Sektionspräsident Thun - Meinrad Schicker
Meinrad Schicker, du bist Präsident der EARTH. Nach 2008 habt ihr erneut eine Veranstaltungsreihe mit Ulrich Parzany lanciert. Was hat euch zu diesem Schritt bewegt?

MS: Grundsätzlich haben wir die Veranstaltung im 2008 gut erlebt. Wir wurden als Volk Gottes geeint und haben gemerkt: wir können in unserer Region etwas bewegen, auch wenn wir uns noch mehr sichtbare Resultate erhofft hätten. Vor 1 ½  Jahren standen wir als Leiter der Evangelischen Allianz Thun vor der Frage: Was machen wir nun als Region? Wollen wir alle 10-15 Jahre eine Veranstaltung machen? Wagen wir es dranzubleiben, das Evangelium öffentlich zu machen in einer Zeit, wo der Glaube privatisiert wird?
Hilfreich für den Entschluss, das Wagnis wieder einzugehen war bestimmt auch der Referent Ulrich Parzany, der bekannt war und mit dessen klaren Botschaften sich die Gemeinde- und Werksverantwortlichen identifizieren konnten.

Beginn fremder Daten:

-- ==== Sys2Proof/Tests/Slice0.lean ====
section
/-! SUPPORT. The model's own tests. Expected values are those of spec/30_encoding.md section 8 and spec/95_test_vectors.md, cited
by their ids; the last part shows for each obligation with hypotheses a state and operands that meet them. -/

namespace Sys2Proof.Tests

open Sys2Proof.Machine

/-! ## WellFormed and Decode -/

theorem test_wellFormed_refuses_edge_3 : (Instr.lreg 3 3 1).wellFormed = false := by decide

theorem test_wellFormed_admits_edge_2 : (Instr.lreg 7 2 0xFFFF).wellFormed = true := by decide

/-- What a word decodes to; `none` where the decoder refuses. -/
def read (w : Word) : Option Instr := (decode w).toOption

/-- The reason a word is illegal. -/
def reason (w : Word) : Option Illegal :=
  match decode w with
  | .ok _ => none
  | .error e => some e

theorem test_decode_vbit : read 0x10212013 = some (.vbit 2 0x12 3 false 1) := by decide

/-- E20: every field at its maximum. -/
theorem test_decode_vbit_max : read 0x1FFFF8F7 = some (.vbit 255 0xFF 7 true 15) := by decide

theorem test_decode_vnib : read 0x20513871 = some (.vnib 5 0x13 .upper true 7) := by decide

/-- E21. -/
theorem test_decode_vnib_lower : read 0x20513010 = some (.vnib 5 0x13 .lower false 1) := by decide

/-- E22. -/
theorem test_decode_mbind : read 0x31000406 = some (.mbind 1 4 6) := by decide

theorem test_decode_bget : read 0x40200000 = some (.bget 2) := by decide

/-- E24: the spare width of `v` (R55). -/
theorem test_decode_bset : read 0x5C800007 = some (.bset 200 7) := by decide

theorem test_decode_nget : read 0x60500000 = some (.nget 5) := by decide

/-- E26. -/
theorem test_decode_nset : read 0x71F000FF = some (.nset 31 255) := by decide

/-- E28. -/
theorem test_decode_brake : read 0x8F000000 = some (.brake 15) := by decide

/-- E33, the pseudo-instruction of R59. -/
theorem test_decode_coast : read 0x82000001 = some (Instr.mtrans 2 .coast) := by decide

theorem test_decode_forward : read 0x81000002 = some (.forward 1) := by decide

/-- E27. -/
theorem test_decode_reverse : read 0x81000003 = some (.reverse 1) := by decide

/-- E29. -/
theorem test_decode_mmode : read 0x91000000 = some (.mmode 1) := by decide

/-- E32. -/
theorem test_decode_lreg : read 0xA720FFFF = some (.lreg 7 2 0xFFFF) := by decide

theorem test_decode_lact : read 0xB0000000 = some .lact := by decide

theorem test_decode_ldeact : read 0xC0000000 = some .ldeact := by decide

/-- The same words from the encoder. -/
theorem test_encode_words :
    [Instr.vbit 2 0x12 3 true 1, .vnib 5 0x13 .upper true 7, .mbind 15 255 255, .bget 2, .bset 2 1, .nget 5, .nset 5 16,
      .brake 15, .coast 0, .forward 1, .reverse 1, .mmode 1, .lreg 3 2 7, .lact, .ldeact].map encode =
    [0x10212813, 0x20513871, 0x3F00FFFF, 0x40200000, 0x50200001, 0x60500000, 0x70500010,
      0x8F000000, 0x80000001, 0x81000002, 0x81000003, 0x91000000, 0xA3200007, 0xB0000000, 0xC0000000] := by decide

/-- I1 to I4. -/
theorem test_decode_reserved_opcodes : ([0x00000000, 0xFFFFFFFF, 0xD0000000, 0xE0000000].map reason).all
    (· == some .reservedOpcode) = true := by decide

/-- I5 to I13 and I15 to I17. -/
theorem test_decode_must_be_zero_bits : ([0x1021201B, 0x10212113, 0x20513873, 0x30010203, 0x40200001, 0x50200101, 0x80000004,
    0x90000001, 0xA8000000, 0xA3110001, 0xB0000001, 0xC8000000].map reason).all (· == some .mustBeZeroBit) = true := by decide

/-- I14. -/
theorem test_decode_reserved_edge : reason 0xA3300001 = some .reservedEdge := by decide

/-- The mnemonics and operand order of R58. -/
theorem test_asm_lines : (Instr.vnib 5 19 .upper true 7).asm = "VNIB 5, 19, upper, 1, 7" ∧
    (Instr.lreg 3 1 7).asm = "LREG 3, rising, 7" := ⟨rfl, rfl⟩

/-! ## Small states -/

/-- The default parameters with addresses chosen for the tests: interrupt registers 0xF0 and 0xF1, one input port 0xE0. -/
def cfg : Config := { Config.initial with intfAddr := 0xF0, intcapAddr := 0xF1, inputPorts := [0xE0] }

def bitAt (addr : Addr) (sel : BitVec 3) (inv : Bool) (own : OwnTag) : View :=
  { kind := .bit sel, addr := addr, inv := inv, own := own }

def nibAt (addr : Addr) (pos : NibblePos) (inv : Bool) (own : OwnTag) : View :=
  { kind := .nibble pos, addr := addr, inv := inv, own := own }

/-- A reset block with these views and register bytes. -/
def block (views : List (Nat × View)) (bytes : List Host.Cell) : State :=
  { State.reset with cfg := cfg, vt := views, rd := bytes }

/-- The pins of B.3: bits 3 and 2 of 0x12, and a nibble view at 0x13. -/
def pins (a : Byte) : State :=
  block [(2, bitAt 0x12 3 false 1), (3, bitAt 0x12 2 false 1), (5, nibAt 0x13 .upper true 1)] [(0x12, a), (0x13, 0xA5)]

/-- Those pins bound to motor 0 in a mode, with a throttle and a time. -/
def motor (a : Byte) (mode : Mode) (thr : Option Nat) (now : Nat) : State :=
  { pins a with mt := [(0, { pin1 := 2, pin2 := 3, mode := mode })], thr := thr, time := now }

/-- The listener of R144. -/
def listener : Listener :=
  { ((((Listener.initial.register 3 .rising 0xBEEF).register 3 .either 0x0007).register 0 .falling 0x1111).register
    0 .either 0x2222).register 5 .rising 0x5555 with active := true }

/-- A block with that listener, an interrupt and the two bytes it will draw. -/
def interrupt (flag cap : Byte) : State :=
  { block [] [] with lst := listener, inputs := [.irq], draws := [flag, cap] }
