-- ==== Sys2Proof/Certificates/Slice0/Obligations.lean ====
section
/-! DEFINITION. The statements for the provers, from the numbered rules of spec/. -/

open Sys2Proof Sys2Proof.Machine

/-! ## Encoding and the command port -/

/-- Decoding the encoded word of any command, at every operand, gives the command back, and a word that decodes to a
command is that command's encoded word: no other word encodes it (30_encoding R72 to R77). -/
def Obligations.DecodeAndEncodeAgree : Prop :=
  (∀ i : Instr, decode (encode i) = .instr i) ∧
  (∀ (w : Word) (i : Instr), decode w = .instr i → encode i = w)

/-- 30_encoding R79 (with R73, R75, R76): every word is a command exactly when it is well formed, has an illegal opcode
exactly in the reserved ranges whatever its ARG, and a bad argument exactly when OP is defined and a reserved ARG bit is
set. -/
def Obligations.EveryWordIsACommandOrANamedRefusal : Prop :=
  ∀ op arg : Byte,
    let reserved : Prop := (0x06 ≤ op.toNat ∧ op.toNat ≤ 0x0F) ∨ (0x13 ≤ op.toNat ∧ op.toNat ≤ 0x1F) ∨
      (0x23 ≤ op.toNat ∧ op.toNat ≤ 0x2F) ∨ (0x34 ≤ op.toNat ∧ op.toNat ≤ 0x3F) ∨ 0x44 ≤ op.toNat
    let formatB : Prop := op = 0x11#8 ∨ op = 0x21#8 ∨ op = 0x30#8 ∨ op = 0x31#8 ∨ op = 0x41#8
    let reservedBitSet : Prop :=
      if op = 0x03#8 then 2 ≤ arg.toNat else if op = 0x05#8 then 128 ≤ arg.toNat else ¬ formatB ∧ arg ≠ 0#8
    (decode (op ++ arg) = .illegalOpcode ↔ reserved) ∧
    (decode (op ++ arg) = .badArg ↔ ¬ reserved ∧ reservedBitSet) ∧
    ((∃ i, decode (op ++ arg) = .instr i) ↔ ¬ reserved ∧ ¬ reservedBitSet) ∧
    ((∃ i, decode (op ++ arg) = .instr i) ↔ wellFormedWord (op ++ arg) = true)

/-- 30_encoding R79: exactly 1423 of the 65536 words encode a command, and R72: a word is a command exactly when it
matches one row of the table. -/
def Obligations.ExactlyThe1423LegalWordsDecode : Prop :=
  (∃ ws : List Word, ws.Nodup ∧ ws.length = 1423 ∧ ∀ w, w ∈ ws ↔ ∃ i, decode w = .instr i) ∧
  (∀ w : Word, (∃ i, decode w = .instr i) ↔ ∃ r ∈ opcodeTable, r.matches w = true) ∧
  (∀ (w : Word) (r r' : OpcodeRow), r ∈ opcodeTable → r' ∈ opcodeTable → r.matches w = true → r'.matches w = true → r = r')

/-- Words written out from 30_encoding R72 to R76 and the sample words of 95_test_vectors section 2.1. -/
def Obligations.SampleWordsDecode : Prop :=
  decode 0x0000#16 = .instr .nop ∧ decode 0x00FF#16 = .badArg ∧ decode 0x0301#16 = .instr (.setMode .crc16) ∧
  decode 0x0302#16 = .badArg ∧ decode 0x057F#16 = .instr (.bufRd 127#7) ∧ decode 0x0580#16 = .badArg ∧
  decode 0x1120#16 = .instr (.sumByte 0x20#8) ∧ decode 0x2131#16 = .instr (.crcByte 0x31#8) ∧
  decode 0x3001#16 = .instr (.encStart 1#8) ∧ decode 0x41FD#16 = .instr (.decData 0xFD#8) ∧
  decode 0x1300#16 = .illegalOpcode ∧ decode 0xFFFF#16 = .illegalOpcode

/-- A step runs the decoded instruction: with a command word next at the port that decodes to `i`, the step is `exec i`
on the state with the word taken (00_scope R12, R13; 30_encoding R70). That the port is a list is log entry 1. -/
def Obligations.StepRunsTheDecodedCommand : Prop :=
  (∀ (s : State) (w : Word) (rest : List PortEvent) (i : Instr), s.port = .command w :: rest → decode w = .instr i →
    step s = exec i { s with port := rest }) ∧
  (∀ (s : State) (i : Instr) (rest : List PortEvent), s.port = .command (encode i) :: rest →
    step s = exec i { s with port := rest })

/-- A word that is no command is refused in every state and phase, before the phase is looked at (60 R233): a reserved
opcode with cause 1, a reserved ARG bit with cause 2 (60 R232), by the refusal of 60 R231. -/
def Obligations.StepRefusesAWordThatIsNoCommand : Prop :=
  (∀ (s : State) (w : Word) (rest : List PortEvent), s.port = .command w :: rest → decode w = .illegalOpcode →
    step s = .next { s with
      port := rest, err := true, errcode := if s.err then s.errcode else some .illegalOpcode,
      responses := s.responses ++ [⟨0x0001#16, true⟩] }) ∧
  (∀ (s : State) (w : Word) (rest : List PortEvent), s.port = .command w :: rest → decode w = .badArg →
    step s = .next { s with
      port := rest, err := true, errcode := if s.err then s.errcode else some .badArg,
      responses := s.responses ++ [⟨0x0002#16, true⟩] })

/-- A reset step gives every register the value of 10_state R38 whatever the state before it, and no response (70 R260,
R261). That the pending events and the past responses stay is the model's choice (log entry 13), and so is the way
PBUF_RESET is held: nothing listed, a new free value (log entries 5 to 7). -/
def Obligations.StepAppliesReset : Prop :=
  ∀ (s : State) (rest : List PortEvent), s.port = .reset :: rest →
    step s = .next {
      crc := 0x0000#16, sum := 0x00#8, mode := .checksum, blk := 0x00#8, cmp := 0x00#8, trl := 0x0000#16, cnt := 0x00#8,
      phase := .idle, res := .none, ovf := false, err := false, errcode := none, pbuf := [],
      port := rest, responses := s.responses, resets := s.resets + 1 }
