/-- The receiver reads the SOH, then the rest of the frame. -/
theorem Link.BlockSent.acked {l : Link} {m : Mode} {n : Byte} {p d r : List Byte} (h : l.BlockSent m n p d r)
    (hp : p.length ≤ 128) : l.step.step.BlockAcked m n p (d ++ padTo128 p) r := by
  have hlength : ((encodeFrame m n p).drop 1).length = Config.remLen m :=
    (of_decodeFrame_eq_ok (decodeFrame_encodeFrame m n hp)).1
  obtain ⟨s, hsoh, hreading, hs⟩ := h.receiver.react_soh h.waits
  obtain ⟨s', hframe, hscans, hs'⟩ := hs.react_frame hreading hp
  have hwants : s.wants = some (readUpTo (Config.remLen m)) := by simp [Receiver.wants, hreading, hs.mode]
  have hfirst : l.step = { l with receiver := s, toReceiver := (encodeFrame m n p).drop 1, toSender := [] } :=
    Link.step_of_arrival (f := [Config.soh]) h.toSender h.toReceiver rfl Nat.one_pos h.waits.wants hsoh
  have hsecond : l.step.step = { l with receiver := s', toReceiver := [], toSender := [Config.ack] } := by
    rw [hfirst]
    exact Link.step_of_arrival rfl (List.append_nil _).symm hlength ((le_remLen m).trans_lt' (by decide)) hwants hframe
  rw [hsecond]
  exact ⟨h.sender, h.unread, hs', hscans, rfl, rfl⟩

/-- The sender reads the ACK and sends the next block. -/
theorem Link.BlockAcked.sent {l : Link} {m : Mode} {n : Byte} {p d r : List Byte} (h : l.BlockAcked m n p d r)
    (hr : r ≠ []) : l.step.BlockSent m (n + 1) (r.take Config.payloadLen) d (r.drop Config.payloadLen) := by
  obtain ⟨hsender, rfl, hreceiver, hscans, hnone, hack⟩ := h
  obtain ⟨s, hadvance, hs, hunread⟩ := Sender.advance_block hsender.ready hr (n + 1)
  rw [Link.step_of_response hack ((Sender.react_block_ack hsender.phase).trans hadvance), hnone, List.nil_append]
  exact ⟨hs, hunread, hreceiver, .inr hscans, rfl, rfl⟩

/-- The sender reads the announcement, sets its codec up and sends the first block (45 R196). -/
theorem Link.start_sent (boot : Boot) (m : Mode) {file : List Byte} (a b : State) (hfile : file ≠ []) :
    (Link.start boot m file a b).step.BlockSent m Config.blockFirst (file.take Config.payloadLen) []
      (file.drop Config.payloadLen) := by
  obtain ⟨s, hadvance, hs, hunread⟩ :=
    Sender.advance_block (s := { Sender.start boot file a with codec := boot.setUp m a }) (ready_setUp boot m a) hfile
      Config.blockFirst
  have hbegin : (Link.start boot m file a b).sender.react (.got [announcement m]) = (s, _) :=
    (Sender.react_announcement rfl m).trans hadvance
  rw [Link.step_of_response rfl hbegin]
  exact ⟨hs, hunread, ⟨rfl, rfl, rfl, ready_setUp boot m b⟩, .inl ⟨rfl, rfl⟩, rfl, rfl⟩

/-! ### The whole transfer -/

/-- After finitely many steps both sides have ended Completed, and the sink holds `d` without its end pads. -/
def Link.Delivers (l : Link) (d : List Byte) : Prop :=
  ∃ k : Nat, (l.run k).sender.phase = .finished .completed ∧ (l.run k).receiver.phase = .finished .completed ∧
    (l.run k).receiver.sink = stripPad d

theorem Link.delivers_of_step {l : Link} {d : List Byte} (h : l.step.Delivers d) : l.Delivers d := by
  obtain ⟨k, hk⟩ := h
  exact ⟨k + 1, hk⟩

/-- With the source exhausted the sender sends EOT, and EOT is acknowledged (45 R198, R206). -/
theorem Link.BlockAcked.completes {l : Link} {m : Mode} {n : Byte} {p d : List Byte} (h : l.BlockAcked m n p d []) :
    l.Delivers d := by
  obtain ⟨hsender, hunread, hreceiver, hscans, hnone, hack⟩ := h
  have hadvance : l.sender.advance (n + 1) =
      ({ l.sender with phase := .awaitEot, attempts := 0, inFlight := [] }, [Config.eot]) := by
    simp [Sender.advance, hunread]
  have hwants : l.receiver.wants = some (readUpTo 1) := by simp [Receiver.wants, hscans]
  have hsent : l.step = { l with
      sender := { l.sender with phase := .awaitEot, attempts := 0, inFlight := [] }
      toReceiver := [Config.eot], toSender := [] } := by
    rw [Link.step_of_response hack ((Sender.react_block_ack hsender.phase).trans hadvance), hnone, List.nil_append]
  have hreceived : l.step.step = { l.step with
      receiver := l.receiver.complete.1, toReceiver := [], toSender := [Config.ack] } := by
    rw [hsent]
    exact Link.step_of_arrival (f := [Config.eot]) rfl rfl rfl Nat.one_pos hwants (Receiver.react_eot hscans)
  have hended : l.step.step.step = { l.step.step with sender := l.step.sender.finish .completed, toSender := [] } := by
    rw [hreceived, hsent]
    exact Link.step_of_response rfl (Sender.react_eot_ack rfl)
  refine ⟨3, ?_⟩
  rw [Link.run, Link.run, Link.run, Link.run, hended, hreceived]
  exact ⟨rfl, rfl, congrArg stripPad hreceiver.assembled⟩

/-- The block under way and what is still to be read are delivered after what is assembled, by induction on their
length: only the last block is followed by EOT. -/
theorem Link.BlockSent.delivers {l : Link} {m : Mode} {n : Byte} {d r : List Byte}
    (h : l.BlockSent m n (r.take Config.payloadLen) d (r.drop Config.payloadLen)) : l.Delivers (d ++ r) := by
  have hacked := h.acked (List.length_take_le _ _)
  have hrest : l.step.step.Delivers (d ++ padTo128 (r.take Config.payloadLen) ++ r.drop Config.payloadLen) := by
    by_cases hlast : r.drop Config.payloadLen = []
    · rw [hlast] at hacked ⊢
      rw [List.append_nil]
      exact hacked.completes
    · exact Link.delivers_of_step (hacked.sent hlast).delivers
  rw [Link.Delivers, stripPad_padTo128_append] at hrest
  exact Link.delivers_of_step (Link.delivers_of_step hrest)
termination_by r.length
decreasing_by
  have hmore : 0 < (r.drop Config.payloadLen).length := List.length_pos_iff.mpr hlast
  rw [List.length_drop] at hmore ⊢
  exact Nat.sub_lt (by omega) (by decide)

/-- Settles O60: the set-up makes both codecs ready, and the first block goes out on the announcement. -/
theorem losslessLinkDeliversTheFile : Obligations.LosslessLinkDeliversTheFile :=
  ⟨fun boot m s => ⟨(ready_setUp boot m s).phase, (ready_setUp boot m s).mode, fun hboot => setUp_record hboot m s⟩,
   fun boot m _ a b hfile => Link.delivers_of_step (Link.start_sent boot m a b hfile).delivers⟩

end Sys2Proof.Machine
end

section
/-! The refusal of a command word (60 R231): what it writes, and that every word answered RERR = 1 met it. -/

namespace Sys2Proof.Machine

/-- Settles O31: the codes of the causes, and that a step answering RERR = 1 is the refusal of the word it took. -/
theorem refusalIsPrecise : Obligations.RefusalIsPrecise := by
  refine ⟨fun c s => ?_, fun s t w rest v hport h hresp => ?_⟩
  · cases c <;> rfl
  · obtain ⟨c, -, hrefused⟩ := refused_of_rerr hport h hresp
    exact ⟨c, hrefused⟩

end Sys2Proof.Machine
end

section
/-! The reset step (70 R260, R261): the values it leaves, read off `resetBlock`. -/

namespace Sys2Proof.Machine

/-- Settles O7: a reset step is `resetBlock` on the rest of the port, whose fields are those of `State.reset` but for the
three that are not the block's registers. -/
theorem stepAppliesReset : Obligations.StepAppliesReset :=
  fun _ _ hport => step_of_port_reset hport

end Sys2Proof.Machine
end
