-- ==== Sys2Proof/Config.lean ====
section
/-! DEFINITION. What an implementation fixes (00_scope.md R7) and the free values (R13 `ANY`). -/
namespace Sys2Proof

/-- R7: the parameters of an implementation, each left OPEN by the spec. "The model takes these parameters as
arguments": they stand in `State.cfg`, so a statement about every state holds for every value of them. -/
structure Params where
  /-- `ADDR_W`, the width of a DM word address. -/
  addrW   : Nat
  /-- `DIV_NMAX`, the largest word count the divider accepts. -/
  divNmax : Nat
  /-- `REG_BASE`, where the host sees the 64-byte register block. -/
  regBase : Nat
  deriving DecidableEq, Repr

/-- R7: `MEM_WORDS = 2^ADDR_W`. -/
def Params.memWords (p : Params) : Nat := 2 ^ p.addrW

/-- R7: the legal values, `1 ≤ ADDR_W ≤ 24` and `1 ≤ DIV_NMAX ≤ MEM_WORDS`. -/
def Params.legal (p : Params) : Bool :=
  decide (1 ≤ p.addrW ∧ p.addrW ≤ 24 ∧ 1 ≤ p.divNmax ∧ p.divNmax ≤ p.memWords)

/-- The values R7 suggests (ADDR_W = 16, DIV_NMAX = 256). DESIGN CHOICE, log entry 5: the spec leaves all three
OPEN and suggests none for REG_BASE, taken as 0 here. -/
def Params.suggested : Params := { addrW := 16, divNmax := 256, regBase := 0 }

/-- R272, R35: what a DM byte holds at power-on, `ANY`. FREE VALUE, log entry 2: nothing in Lean can evaluate it. -/
opaque Config.powerOnByte : Nat → Byte

/-- R13: the free draw `ANY`: draw number, then DM word address. FREE VALUE, log entry 8: used where R174 and R273
leave the words of a window unspecified. -/
opaque Config.anyWord : Nat → Nat → Word

end Sys2Proof
end

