/-- R24: the bits of STATUS as a read returns them; and a host write of a value (a literal or a bound name) clears the
sticky bits whose bit of the value (16 to 19) is 1, and does nothing else. -/
def Obligations.StatusLayoutAndClear : Prop :=
  (∀ st : Status, st.word.toNat =
    st.busy.toNat + 2 ^ 8 * (match st.err with | .ok => 0 | .div0 => 1 | .illegal => 2 | .nrange => 3) +
      2 ^ 16 * st.sDiv0.toNat + 2 ^ 17 * st.sIll.toNat + 2 ^ 18 * st.sOvr.toNat + 2 ^ 19 * st.sNrange.toNat) ∧
  (∀ (s : State) (v : HostValue) (w : Word), mayAccess s → s.evalValue v = some w →
    ready s (.write .w32 (s.cfg.regBase + 0x04) v) →
    step s = .next { s with
      status :=
        { s.status with
          sDiv0 := if w.getLsbD 16 then false else s.status.sDiv0
          sIll := if w.getLsbD 17 then false else s.status.sIll
          sOvr := if w.getLsbD 18 then false else s.status.sOvr
          sNrange := if w.getLsbD 19 then false else s.status.sNrange }
      host := hostAfter s })

/-- R60, R62, R67: a host write of a literal or a bound name to a DM word that exists changes that word only, and a host
read binds the word's value and changes nothing of the unit or DM. -/
def Obligations.HostMemoryAccess : Prop :=
  ∀ (s : State) (a : Nat), mayAccess s → a < 2 ^ s.cfg.addrW →
    (∀ (v : HostValue) (w : Word), s.evalValue v = some w → ready s (.dmWrite a v) →
      ∃ t, step s = .next t ∧ t.mem.readWord a = w ∧ (∀ b, b ≠ a → t.mem.readWord b = s.mem.readWord b) ∧
        t = { s with mem := t.mem, host := hostAfter s }) ∧
    (∀ x : Nat, ready s (.dmRead a x) →
      ∃ t, step s = .next t ∧ nameValue t x = some (s.mem.readWord a) ∧
        t = { s with host := { hostAfter s with names := t.host.names } })

/-- R12: `MemRead(a, n)` is the sum of the words by weight, and `MemWrite(a, n, v)` sets word i to
`(v div 2^(32i)) mod 2^32`, so that it stores `v mod 2^(32n)`, and nothing else. -/
def Obligations.MemReadAndMemWrite : Prop :=
  (∀ (s : State) (a n : Nat),
    memRead s a n = ((List.range n).map fun i => (s.mem.readWord (a + i)).toNat * 2 ^ (32 * i)).sum) ∧
  (∀ (s : State) (a n v : Nat),
    (∀ i, i < n → ((s.store ⟨a, n⟩ v).mem.readWord (a + i)).toNat = v / 2 ^ (32 * i) % 2 ^ 32) ∧
    memRead (s.store ⟨a, n⟩ v) a n = v % 2 ^ (32 * n) ∧ sameOutside s (s.store ⟨a, n⟩ v) a n)

/-! ### NOP and the primitives -/

/-- R100: NOP changes nothing but ERR (BUSY goes to 0 at completion). -/
def Obligations.NopClearsErrOnly : Prop :=
  decode 0x00000000 = .ok .nop ∧
  ∀ s : State, exec .nop s = .next { s with status := { s.status with err := .ok, busy := false } }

Wie sah der Weg zur Veranstaltungsreihe aus? Gab es Highlights oder Schwierigkeiten?

MS: Ein besonderes Highlight war für mich der erste Mitarbeiterabend. 200 Menschen aus verschiedenen Gemeinden kamen zusammen, weil sie wussten: hier müssen wir zusammenstehen. Das kann keine Gemeinde allein. In der Atmosphäre dieses Abends war spürbar: Wir sind miteinander Leib von Jesus.
Schwieriger war das Thema Finanzen. Die 100‘000 Fr. Sockelbeitrag zum Budget aus den beteiligten Gemeinden und Werken gab in manchen Vorständen einiges zu reden. Für mich war es insgesamt wichtig, dass nicht nur das Gesamtbudget von 250‘000 Fr. gedeckt sein würde, sondern dass darüber hinaus ein Betrag zusammenkommt, den wir in die Zukunft investieren können. Als Leitungsteam sind wir überzeugt, dass wir auch in der nächsten Zeit solche gemeinsamen Grossanlässe brauchen. Wir haben darum an der Schlussveranstaltung einen Leuchtturm aufgebaut, als Zeichen dafür, dass das Licht des Evangeliums auch in Zukunft die dunklen Gebiete der Gesellschaft erleuchten soll.

Was hat die Veranstaltungsreihe in den Gemeinden ausgelöst?

MS: Menschen kamen zum Glauben. Das hat ermutigt. Die nach der Evangelisation angebotenen Glaubenskurse in den Gemeinden wurden teils von wenigen, teils von einer beträchtlichen Anzahl Menschen besucht. Den wichtigsten Ertrag sehe ich allerdings darin, dass der Mut gewachsen ist, das Evangelium öffentlich zu machen. Man konnte zu den Veranstaltungen einladen, ohne dabei rot zu werden. Der Glaube an Jesus gehört in Thun und Umgebung zu den Themen, die ins Bewusstsein der Menschen eingedrungen sind.